Skillv1.0.0

ClawScan security

小米触屏闹钟视频制作 · ClawHub's context-aware review of the artifact, metadata, and declared behavior.

BenignApr 9, 2026, 2:26 AM

Verdict: benign
Confidence: high
Model: gpt-5-mini
Summary: The skill does what its name/description promise (download, crop, and compress Bilibili videos); the included script and SKILL.md are consistent with that purpose and request no unrelated secrets or privileged access.
Guidance: This skill appears coherent and not malicious, but check the following before installing: 1) Ensure yt-dlp (pip) and ffmpeg/ffprobe are installed and trusted, since the script depends on them but the registry metadata omitted them. 2) The script writes files by default to ~/Documents—change --output_dir if you prefer a different location. 3) The script uses subprocess.run without explicit error handling; run a test on a small file or in a sandbox to confirm behavior. 4) No secrets are requested and there are no hidden network endpoints, but only run code from sources you trust. If you want higher assurance, inspect the included Python script (it is short and readable) and run it locally rather than granting broader automated execution privileges.

Purpose & Capability: noteThe skill's name/description match the provided code and instructions: downloading via yt-dlp, cropping with ffmpeg, and compressing to a target size. Minor inconsistency: the registry metadata lists no required binaries, but SKILL.md and the script require yt-dlp (python -m yt_dlp), ffmpeg and ffprobe to be available.
Instruction Scope: okSKILL.md and the script confine their actions to downloading the provided URL, running ffprobe/ffmpeg and writing output files (default: ~/Documents).
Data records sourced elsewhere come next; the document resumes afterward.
/-- Table 2.4, R89, R91, R100: the end of a command writes one record of 32 bytes into the next completion slot, with
the phase of the pass, frees the tag and moves the slot on; with `irq` set the ring's vector is raised, without it and
without a count limit no vector is. R482: what the command had halted on reading is forgotten. Only counters, the trace and vector registers change besides. R91: where all of
them are written, the reply data of a command reach host memory before its record, in order. R117: a reply that cannot
be written ends its command with ST_DMA_WRITE and `info` 0, with no reply data; the effect of the command stays. -/
def Obligations.CompletionRecords : Prop :=
  (∀ (s : State) (c : Cmd) (status info bound : Nat) (fl : Flags),
    (s.ring c.ring).resetting = false → (s.ring c.ring).cqWritable = true → s.glob.fatal = false →
    let x := s.ring c.ring
    let shown := if 0 < status ∧ status < 0x100 then 0 else fl ||| flIf c.perturbed flPERTURBED
    let record := recordBytes x c.tag status shown c.seq (min (s.tbk - c.tFetch) 0xFFFF_FFFF) bound
      (if status = 0 then info else 0)
    let sent : Out := .hostWrite (ringFn c.ring) (x.cqBase + BitVec.ofNat 64 (32 * x.cqTail.toNat)) record
    record.length = 32 ∧
    ∃ (y : Ring) (out : List Out) (fs : FMap Field) (cs : FMap Nat) (tr : Trace) (fns : FMap FnRegs),
      s.finish c status info bound fl true = { s with
        cmds := s.cmds.filter (fun d => !d.is c.ring c.seq), rings := FMap.set s.rings c.ring y
        streams := s.streams.filter (fun x => x.2.reader != Reader.cmd c.ring c.seq)
        out := out, fields := fs, counters := cs, trace := tr, fns := fns } ∧
      (∀ f, (FMap.get? fs f).map Field.uncounted = (FMap.get? s.fields f).map Field.uncounted) ∧
      y.cqTail = BitVec.ofNat 16 ((x.cqTail.toNat + 1) % x.n) ∧
      y.phase = (if (x.cqTail.toNat + 1) % x.n = 0 then !x.phase else x.phase) ∧
      y.unconsumed = x.unconsumed + 1 ∧ y.tail = x.tail ∧ y.head = x.head ∧ y.sqHead = x.sqHead ∧
      y.seqNext = x.seqNext ∧ y.enable = x.enable ∧ y.error = x.error ∧
      (c.irq = true → y.unsignalled = 0 ∧
        (out = .msix (ringFn c.ring) (ringVector c.ring) :: sent :: s.out ∨
          out = sent :: s.out ∧ ∃ fr, fns = FMap.set s.fns (ringFn c.ring) fr ∧
            fr.pba.getLsbD (ringVector c.ring) = true)) ∧
      (c.irq = false → x.irqCount = 0 → out = sent :: s.out ∧ fns = s.fns ∧ y.unsignalled = x.unsignalled + 1)) ∧
  (∀ (s t : State) (c : Cmd) (dma : Dma) (info : Nat) (replies : List (Nat × Bytes)),
    dma.replyOk = true → dma.recordOk = true → t.glob.fatal = false → (t.ring c.ring).resetting = false →
    (t.ring c.ring).cqWritable = true → (∀ w ∈ replies, w.2 ≠ []) →
    ∃ (u : State) (record : Bytes), ended s t c dma info replies = .next u ∧ record.length = 32 ∧
      hostWrites u.out = .hostWrite (ringFn c.ring)
          ((t.ring c.ring).cqBase + BitVec.ofNat 64 (32 * (t.ring c.ring).cqTail.toNat)) record ::
        (replies.reverse.map (fun w => .hostWrite (ringFn c.ring) (BitVec.ofNat 64 w.1) w.2)) ++ hostWrites t.out ∧
      u.cmds = t.cmds.filter (fun d => !d.is c.ring c.seq)) ∧
  (∀ (s t : State) (c : Cmd) (dma : Dma) (info : Nat) (replies : List (Nat × Bytes)),
    dma.replyOk = false → replies ≠ [] → t.glob.fatal = false → (t.ring c.ring).resetting = false →
    (t.ring c.ring).cqWritable = true → dma.recordOk = true →
    ∃ u : State, ended s t c dma info replies = .next u ∧
      (∃ lat fl, hostWrites u.out = .hostWrite (ringFn c.ring)
          ((t.ring c.ring).cqBase + BitVec.ofNat 64 (32 * (t.ring c.ring).cqTail.toNat))
          (recordBytes (t.ring c.ring) c.tag 0x0104 fl c.seq lat 0 0) :: hostWrites t.out) ∧
      u.indexes = t.indexes ∧ u.trust = t.trust ∧ u.cmds = t.cmds.filter (fun d => !d.is c.ring c.seq))

/-- Table 3.1: NOP, IDENTIFY, FIELD_QUERY, COUNTERS_READ and LOG_READ change nothing but their reply and record: the
reply goes to the address the packet names, with the bytes of Tables 3.3, 3.4, 12.4 and 12.7 (R127, R670, R675). R625,
R630, R631, R649, Tables 11.8 and 12: MEASURE_READ, ATTEST and STAKE_READ only read: each replies with values taken at
one instant, and nothing but the reply and the record changes. R672: TRACE_CTL starts a cleared buffer with the mode
and sources given, stops it with its contents kept, or reads whole records, oldest first, from a multiple of 32. -/
def Obligations.ReadingCommands : Prop :=
  (∀ (s : State) (ring : Nat) (dma : Dma) (c : Cmd),
    let p := c.pkt
    (s.admits 0x00 ring dma c = true → exec (.nop ring dma) s = ended s s c dma 0 []) ∧
    (s.admits 0x01 ring dma c = true → num p 16 8 % 64 = 0 → 512 ≤ num p 24 4 →
      exec (.identify ring dma) s =
        ended s s c dma (info2 s.fwVersion s.fwSvn) [(num p 16 8, s.identifyReply)]) ∧
    (s.admits 0x03 ring dma c = true → (ring ≠ adminRing → num p 16 1 = ring / 8) → num p 16 1 ≤ 15 →
      num p 24 8 % 64 = 0 → 512 ≤ num p 32 4 →
      exec (.fieldQuery ring dma) s =
        match s.field? (num p 16 1) with
        | some x => if x.present = true then
            ended s s c dma (1 + 256 * (s.indexesOf (num p 16 1)).length) [(num p 24 8, s.fieldReply (num p 16 1) x)]
          else ended s s c dma 0 [(num p 24 8, zeros 512)]
        | none => ended s s c dma 0 [(num p 24 8, zeros 512)]) ∧
    (s.admits 0x60 ring dma c = true → num p 24 8 % 64 = 0 → 8 ≤ num p 32 4 →
      (ring = adminRing ∧ num p 16 1 ≤ 4 ∧ (num p 16 1 = 1 → num p 17 1 ≤ 15) ∨
        ring ≠ adminRing ∧ num p 16 1 = 1 ∧ num p 17 1 = ring / 8) →
      (num p 16 1 = 1 → s.fieldExists (num p 17 1) = true) →
      let g := num p 16 1
      let n := min (groupSize g) ((num p 32 4 - 8) / 8)
      exec (.countersRead ring dma) s = ended s s c dma (info2 n (groupSize g)) [(num p 24 8, leBytes 8 s.tbk ++
        (List.range n).flatMap (fun k => leBytes 8 (s.counterValue g (num p 17 1) k)))]) ∧
    (s.admits 0x61 ring dma c = true → num p 24 8 % 64 = 0 →
      let held := s.log.entries.reverse.filter (fun e =>
        decide (num p 16 8 ≤ e.seq) && (ring == adminRing || e.field == ring / 8))
      let shown := held.take (num p 32 4 / 32)
      exec (.logRead ring dma) s =
        ended s s c dma (info2 shown.length s.log.lost) [(num p 24 8, shown.flatMap LogEntry.bytes)])) ∧
  (∀ (s : State) (ring : Nat) (dma : Dma) (c : Cmd),
    let p := c.pkt
    (s.admits 0x51 ring dma c = true → num p 16 8 % 64 = 0 → 512 ≤ num p 24 4 →
      exec (.measureRead ring dma) s = ended s s c dma 0 [(num p 16 8, (List.range 8).flatMap (fun n =>
        s.trust.mr.getD n (zeros 48) ++ leBytes 4 (s.trust.mrCount.getD n 0) ++ zeros 12))]) ∧
    (s.admits 0x50 ring dma c = true → num p 48 8 % 64 = 0 → 720 ≤ num p 56 4 →
      exec (.attest ring dma) s = ended s s c dma 720 [(num p 48 8,
        let body := s.reportBody (slice p 16 32) (if ring = adminRing then 0xFF else ring / 8)
        body ++ ecdsaSign s.trust.attKey (sha384 body))]) ∧
    (s.admits 0x58 ring dma c = true → num p 16 1 ≤ 4 → num p 24 8 % 64 = 0 →
      64 + 64 * stakeSlots (num p 16 1) ≤ num p 32 4 →
      exec (.stakeRead ring dma) s = ended s s c dma
        (s.trust.current (num p 16 1) % 2 ^ 32 + s.trust.used (num p 16 1) * 2 ^ 32 + stakeSlots (num p 16 1) * 2 ^ 40)
        [(num p 24 8, s.stakeReply (num p 16 1))])) ∧
  (∀ (s : State) (ring : Nat) (dma : Dma) (c : Cmd), s.admits 0x62 ring dma c = true →
    let p := c.pkt
    (num p 16 1 = 1 → num p 17 1 ≤ 1 → exec (.traceCtl ring dma) s =
      ended s { s with trace := ⟨true, num p 17 1 == 1, BitVec.ofNat 16 (num p 18 2) &&& 0x07FF#16, [], 0, 0, 0⟩ }
        c dma 0 []) ∧
    (num p 16 1 = 0 → num p 17 1 ≤ 1 → exec (.traceCtl ring dma) s =
      ended s { s with trace := { s.trace with running := false } } c dma (32 * s.trace.records.length) []) ∧
    (num p 16 1 = 2 → num p 17 1 ≤ 1 → num p 36 4 % 32 = 0 → num p 24 8 % 64 = 0 →
      let shown := (s.trace.records.reverse.drop (num p 36 4 / 32)).take (num p 32 4 / 32)
      exec (.traceCtl ring dma) s = ended s s c dma (32 * shown.length) [(num p 24 8, shown.flatten)]))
The instructions do not request unrelated files, credentials, or network endpoints beyond the video URL.
Install Mechanism: okNo install spec is provided (instruction-only plus a single Python script). This is low-risk: nothing is downloaded automatically by an installer. The user is expected to install yt-dlp and ffmpeg themselves.
Credentials: okThe skill requires no environment variables or credentials. The script uses only standard filesystem and subprocess calls and does not access secrets or other services.
Persistence & Privilege: okalways is false and the skill does not request persistent system privileges or modify other skills/configs. It writes output files to a user-writable directory and then cleans temporary files.